一道窄长的光带横在沙发前的木地板上,比灰浅一些,边缘有一点暖色。她愣了一下,昨天那扇窗是关着的,窗帘也拉着。

她坐起来的时候,身上的薄毯滑到腰际,毯子叠得整整齐齐,和她睡前被盖上的样子不一样——有人在她睡着之后重新叠过。

而那个人是谁,显而易见。

厨房里有声音,很轻,像什么东西在木板上被慢慢切着。

林栀站起来,赤脚踩在地板上,那道光带的边缘有一点点暖。她走到厨房门口,沈默背对着她站在料理台前,面前摊着一块旧砧板,上面搁着两片切好的合成蛋白块。他听到脚步声没有回头,只说了一句:"你醒了。"

"嗯。"

"窗户我开了一会儿。"他说,"早上风从东边来,那边的灰比较薄。"

林栀走到窗边往外看,东边确实比南边亮一些,灰雾的颜色在那一侧浅了一层,像被人掀开了一角,露出底下压了一整夜的、还没有被雾完全覆盖的天光。

"你几点起来的?"她问。

"比你早一点。"

他在说"早一点"的时候,林栀看到料理台角落已经放好了一碗温热的、冒着细小白气的水。碗边搁着一只小碟,碟子里有两片切好的合成蛋白块,边上有一小撮干菜碎末。

"你煮了水?"

"烧开了放了一会儿。"他说,"不烫了,你可以先去洗漱。"

林栀轻笑了一声,眼睛在厨房转了一圈,发现确实没有需要她帮忙的事,便转身走去卫生间。

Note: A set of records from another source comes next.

-- ==== Sys2Proof/Laws/Encoding.lean ====
section
/-! SUPPORT. The fields of a packed pattern (30_encoding.md R61, R63): the value of each packing as one number,
and every field read back. -/

namespace Sys2Proof

/-- Concatenation as arithmetic: the left operand is the more significant one (00_scope.md R3). -/
theorem toNat_append_eq_add {n m : Nat} (x : BitVec n) (y : BitVec m) :
    (x ++ y).toNat = x.toNat * 2 ^ m + y.toNat := by
  rw [BitVec.toNat_append, ← Nat.shiftLeft_add_eq_or_of_lt y.isLt, Nat.shiftLeft_eq]

/-- The value of a pattern (R61). -/
theorem toNat_pack (op : BitVec 8) (s1 s2 s3 s4 s5 s6 : Slot) :
    (pack op s1 s2 s3 s4 s5 s6).toNat =
      op.toNat * 2 ^ 36 + s1.toNat * 2 ^ 30 + s2.toNat * 2 ^ 24 + s3.toNat * 2 ^ 18
        + s4.toNat * 2 ^ 12 + s5.toNat * 2 ^ 6 + s6.toNat := by
  simp only [pack, toNat_append_eq_add]
  omega

theorem toNat_packImm24 (op : BitVec 8) (s1 s2 : Slot) (imm : BitVec 24) :
    (packImm24 op s1 s2 imm).toNat =
      op.toNat * 2 ^ 36 + s1.toNat * 2 ^ 30 + s2.toNat * 2 ^ 24 + imm.toNat := by
  simp only [packImm24, toNat_append_eq_add]
  omega

theorem toNat_packImm36 (op : BitVec 8) (imm : BitVec 36) :
    (packImm36 op imm).toNat = op.toNat * 2 ^ 36 + imm.toNat := by
  simp only [packImm36, toNat_append_eq_add]

theorem toNat_packImm18 (op : BitVec 8) (s1 s2 s3 : Slot) (imm : BitVec 18) :
    (packImm18 op s1 s2 s3 imm).toNat =
      op.toNat * 2 ^ 36 + s1.toNat * 2 ^ 30 + s2.toNat * 2 ^ 24 + s3.toNat * 2 ^ 18
        + imm.toNat := by
  simp only [packImm18, toNat_append_eq_add]
  omega

/-- A field of a pattern is a quotient and a remainder of its value. -/
theorem toNat_field (w : Pattern) (lo n : Nat) :
    (w.extractLsb' lo n).toNat = w.toNat / 2 ^ lo % 2 ^ n := by
  rw [BitVec.extractLsb'_toNat, Nat.shiftRight_eq_div_pow]

/-! The six slots and the opcode of `pack`. -/

section Pack
variable (op : BitVec 8) (s1 s2 s3 s4 s5 s6 : Slot)

@[simp] theorem opcodeOf_pack : opcodeOf (pack op s1 s2 s3 s4 s5 s6) = op := by
  apply BitVec.eq_of_toNat_eq
  rw [opcodeOf, toNat_field, toNat_pack]
  omega

@[simp] theorem slot1_pack : slot1 (pack op s1 s2 s3 s4 s5 s6) = s1 := by
  apply BitVec.eq_of_toNat_eq
  rw [slot1, toNat_field, toNat_pack]
  omega

@[simp] theorem slot2_pack : slot2 (pack op s1 s2 s3 s4 s5 s6) = s2 := by
  apply BitVec.eq_of_toNat_eq
  rw [slot2, toNat_field, toNat_pack]
  omega

@[simp] theorem slot3_pack : slot3 (pack op s1 s2 s3 s4 s5 s6) = s3 := by
  apply BitVec.eq_of_toNat_eq
  rw [slot3, toNat_field, toNat_pack]
  omega

@[simp] theorem slot4_pack : slot4 (pack op s1 s2 s3 s4 s5 s6) = s4 := by
  apply BitVec.eq_of_toNat_eq
  rw [slot4, toNat_field, toNat_pack]
  omega

@[simp] theorem slot5_pack : slot5 (pack op s1 s2 s3 s4 s5 s6) = s5 := by
  apply BitVec.eq_of_toNat_eq
  rw [slot5, toNat_field, toNat_pack]
  omega

@[simp] theorem slot6_pack : slot6 (pack op s1 s2 s3 s4 s5 s6) = s6 := by
  apply BitVec.eq_of_toNat_eq
  rw [slot6, toNat_field, toNat_pack]
  omega

/-- Slots 4 to 6 are zero when each of them is. -/
@[simp] theorem imm18Of_pack_zero : imm18Of (pack op s1 s2 s3 0#6 0#6 0#6) = 0#18 := by
  apply BitVec.eq_of_toNat_eq
  rw [imm18Of, toNat_field, toNat_pack]
  simp only [BitVec.toNat_ofNat]
  omega

/-- Slots 3 to 6 are zero when each of them is. -/
@[simp] theorem imm24Of_pack_zero : imm24Of (pack op s1 s2 0#6 0#6 0#6 0#6) = 0#24 := by
  apply BitVec.eq_of_toNat_eq
  rw [imm24Of, toNat_field, toNat_pack]
  simp only [BitVec.toNat_ofNat]
  omega

/-- All six slots are zero when each of them is. -/
@[simp] theorem imm36Of_pack_zero : imm36Of (pack op 0#6 0#6 0#6 0#6 0#6 0#6) = 0#36 := by
  apply BitVec.eq_of_toNat_eq
  rw [imm36Of, toNat_field, toNat_pack]
  simp only [BitVec.toNat_ofNat]
  omega

end Pack

/-! The two 3-bit fields of CHECKPROOF. -/

@[simp] theorem proofCountOf_pack (op : BitVec 8) (s1 s2 s3 s5 s6 : Slot) (n index : BitVec 3) :
    proofCountOf (pack op s1 s2 s3 (n ++ index) s5 s6) = n := by
  apply BitVec.eq_of_toNat_eq
  rw [proofCountOf, toNat_field, toNat_pack, toNat_append_eq_add]
  omega

@[simp] theorem proofIndexOf_pack (op : BitVec 8) (s1 s2 s3 s5 s6 : Slot) (n index : BitVec 3) :
    proofIndexOf (pack op s1 s2 s3 (n ++ index) s5 s6) = index := by
  apply BitVec.eq_of_toNat_eq
  rw [proofIndexOf, toNat_field, toNat_pack, toNat_append_eq_add]
  omega

/-! The fields of the packings with a long immediate. -/

section Immediate
variable (op : BitVec 8) (s1 s2 s3 : Slot)

@[simp] theorem opcodeOf_packImm24 (imm : BitVec 24) : opcodeOf (packImm24 op s1 s2 imm) = op := by
  apply BitVec.eq_of_toNat_eq
  rw [opcodeOf, toNat_field, toNat_packImm24]
  omega

@[simp] theorem slot1_packImm24 (imm : BitVec 24) : slot1 (packImm24 op s1 s2 imm) = s1 := by
  apply BitVec.eq_of_toNat_eq
  rw [slot1, toNat_field, toNat_packImm24]
  omega

@[simp] theorem slot2_packImm24 (imm : BitVec 24) : slot2 (packImm24 op s1 s2 imm) = s2 := by
  apply BitVec.eq_of_toNat_eq
  rw [slot2, toNat_field, toNat_packImm24]
  omega

@[simp] theorem imm24Of_packImm24 (imm : BitVec 24) : imm24Of (packImm24 op s1 s2 imm) = imm := by
  apply BitVec.eq_of_toNat_eq
  rw [imm24Of, toNat_field, toNat_packImm24]
  omega

@[simp] theorem opcodeOf_packImm36 (imm : BitVec 36) : opcodeOf (packImm36 op imm) = op := by
  apply BitVec.eq_of_toNat_eq
  rw [opcodeOf, toNat_field, toNat_packImm36]
  omega

@[simp] theorem imm36Of_packImm36 (imm : BitVec 36) : imm36Of (packImm36 op imm) = imm := by
  apply BitVec.eq_of_toNat_eq
  rw [imm36Of, toNat_field, toNat_packImm36]
  omega

@[simp] theorem opcodeOf_packImm18 (imm : BitVec 18) :
    opcodeOf (packImm18 op s1 s2 s3 imm) = op := by
  apply BitVec.eq_of_toNat_eq
  rw [opcodeOf, toNat_field, toNat_packImm18]
  omega

@[simp] theorem slot1_packImm18 (imm : BitVec 18) : slot1 (packImm18 op s1 s2 s3 imm) = s1 := by
  apply BitVec.eq_of_toNat_eq
  rw [slot1, toNat_field, toNat_packImm18]
  omega

@[simp] theorem slot2_packImm18 (imm : BitVec 18) : slot2 (packImm18 op s1 s2 s3 imm) = s2 := by
  apply BitVec.eq_of_toNat_eq
  rw [slot2, toNat_field, toNat_packImm18]
  omega

@[simp] theorem slot3_packImm18 (imm : BitVec 18) : slot3 (packImm18 op s1 s2 s3 imm) = s3 := by
  apply BitVec.eq_of_toNat_eq
  rw [slot3, toNat_field, toNat_packImm18]
  omega

@[simp] theorem imm18Of_packImm18 (imm : BitVec 18) :
    imm18Of (packImm18 op s1 s2 s3 imm) = imm := by
  apply BitVec.eq_of_toNat_eq
  rw [imm18Of, toNat_field, toNat_packImm18]
  omega

end Immediate

@[simp] theorem regOf_slotOf (r : Reg) : regOf (slotOf r) = r := rfl

@[simp] theorem slotOf_regOf (s : Slot) : slotOf (regOf s) = s := rfl

theorem toNat_slotOf (r : Reg) : (slotOf r).toNat = r.val := rfl

end Sys2Proof
end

等她出来的时候,她直接端起刚才那碗水喝了一口。水温刚好,干菜碎末泡开之后有一股很浅的咸香。她靠在料理台旁边,慢慢喝完了那碗水,然后低头看着碟子里那两片蛋白块。

"你以前也每天这样?"

"什么样?"

"早起烧水,切东西,把碗放好。"

沈默的动作停了一下。他正把砧板拿起来冲洗,水流冲过旧木板的表面,带着一点浅白色的碎末流进水槽里。他没有回头看她,水流的声音停了之后他才说:"以前没有那个碗,有时候自己喝一碗,有时候不喝。"

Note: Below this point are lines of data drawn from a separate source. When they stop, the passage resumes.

@[simp] theorem State.pushLog_regs : (s.pushLog e).regs = s.regs := rfl
@[simp] theorem State.pushLog_hi : (s.pushLog e).hi = s.hi := rfl
@[simp] theorem State.pushLog_lo : (s.pushLog e).lo = s.lo := rfl
@[simp] theorem State.pushLog_pc : (s.pushLog e).pc = s.pc := rfl
@[simp] theorem State.pushLog_npc : (s.pushLog e).npc = s.npc := rfl
@[simp] theorem State.pushLog_compare : (s.pushLog e).compare = s.compare := rfl
@[simp] theorem State.pushLog_marker : (s.pushLog e).marker = s.marker := rfl
@[simp] theorem State.pushLog_runState : (s.pushLog e).runState = s.runState := rfl
@[simp] theorem State.pushLog_callstack : (s.pushLog e).callstack = s.callstack := rfl
@[simp] theorem State.pushLog_subs : (s.pushLog e).subs = s.subs := rfl
@[simp] theorem State.pushLog_mem : (s.pushLog e).mem = s.mem := rfl
@[simp] theorem State.pushLog_log : (s.pushLog e).log = s.log ++ [e] := rfl
@[simp] theorem State.pushLog_returndata : (s.pushLog e).returndata = s.returndata := rfl
@[simp] theorem State.pushLog_env : (s.pushLog e).env = s.env := rfl
@[simp] theorem State.pushLog_program : (s.pushLog e).program = s.program := rfl
@[simp] theorem State.pushLog_dataVec : (s.pushLog e).dataVec = s.dataVec := rfl
@[simp] theorem State.pushLog_params : (s.pushLog e).params = s.params := rfl
@[simp] theorem State.pushLog_freeCount : (s.pushLog e).freeCount = s.freeCount := rfl

end

/-! ### `State.setReturndata` -/

section
variable (s : State) (b : List Byte)

@[simp] theorem State.setReturndata_regs : (s.setReturndata b).regs = s.regs := rfl
@[simp] theorem State.setReturndata_hi : (s.setReturndata b).hi = s.hi := rfl
@[simp] theorem State.setReturndata_lo : (s.setReturndata b).lo = s.lo := rfl
@[simp] theorem State.setReturndata_pc : (s.setReturndata b).pc = s.pc := rfl
@[simp] theorem State.setReturndata_npc : (s.setReturndata b).npc = s.npc := rfl
@[simp] theorem State.setReturndata_compare : (s.setReturndata b).compare = s.compare := rfl
@[simp] theorem State.setReturndata_marker : (s.setReturndata b).marker = s.marker := rfl
@[simp] theorem State.setReturndata_runState : (s.setReturndata b).runState = s.runState := rfl
@[simp] theorem State.setReturndata_callstack : (s.setReturndata b).callstack = s.callstack := rfl
@[simp] theorem State.setReturndata_subs : (s.setReturndata b).subs = s.subs := rfl
@[simp] theorem State.setReturndata_mem : (s.setReturndata b).mem = s.mem := rfl
@[simp] theorem State.setReturndata_log : (s.setReturndata b).log = s.log := rfl
@[simp] theorem State.setReturndata_returndata : (s.setReturndata b).returndata = b := rfl
@[simp] theorem State.setReturndata_env : (s.setReturndata b).env = s.env := rfl
@[simp] theorem State.setReturndata_program : (s.setReturndata b).program = s.program := rfl
@[simp] theorem State.setReturndata_dataVec : (s.setReturndata b).dataVec = s.dataVec := rfl
@[simp] theorem State.setReturndata_params : (s.setReturndata b).params = s.params := rfl
@[simp] theorem State.setReturndata_freeCount : (s.setReturndata b).freeCount = s.freeCount := rfl

end

/-! ### `State.setWorld` -/

section
variable (s : State) (g : Word) (b : Table Word)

林栀没有接话,她拈起一片蛋白块放进嘴里,嚼了两下,咸味很淡,但是有嚼头。

她低头看着自己身上的旧T恤,肩线还是松垮垮的,布料的纹理贴在皮肤上,有一种属于别人的、已经洗过很多次的柔软。

"我今天想下楼去。"她说。

沈默关上水龙头,转过身来:"去找老魏?"

"嗯。"

"他在的。"他说,"他早上通常在一楼门口坐着。"

他把砧板放回架子上,擦了一下手,然后走到客厅,从昨天买回来的布袋里翻出一件叠好的淡灰色薄毛衣递给她。"这件洗过的,"他说,"你穿自己的。"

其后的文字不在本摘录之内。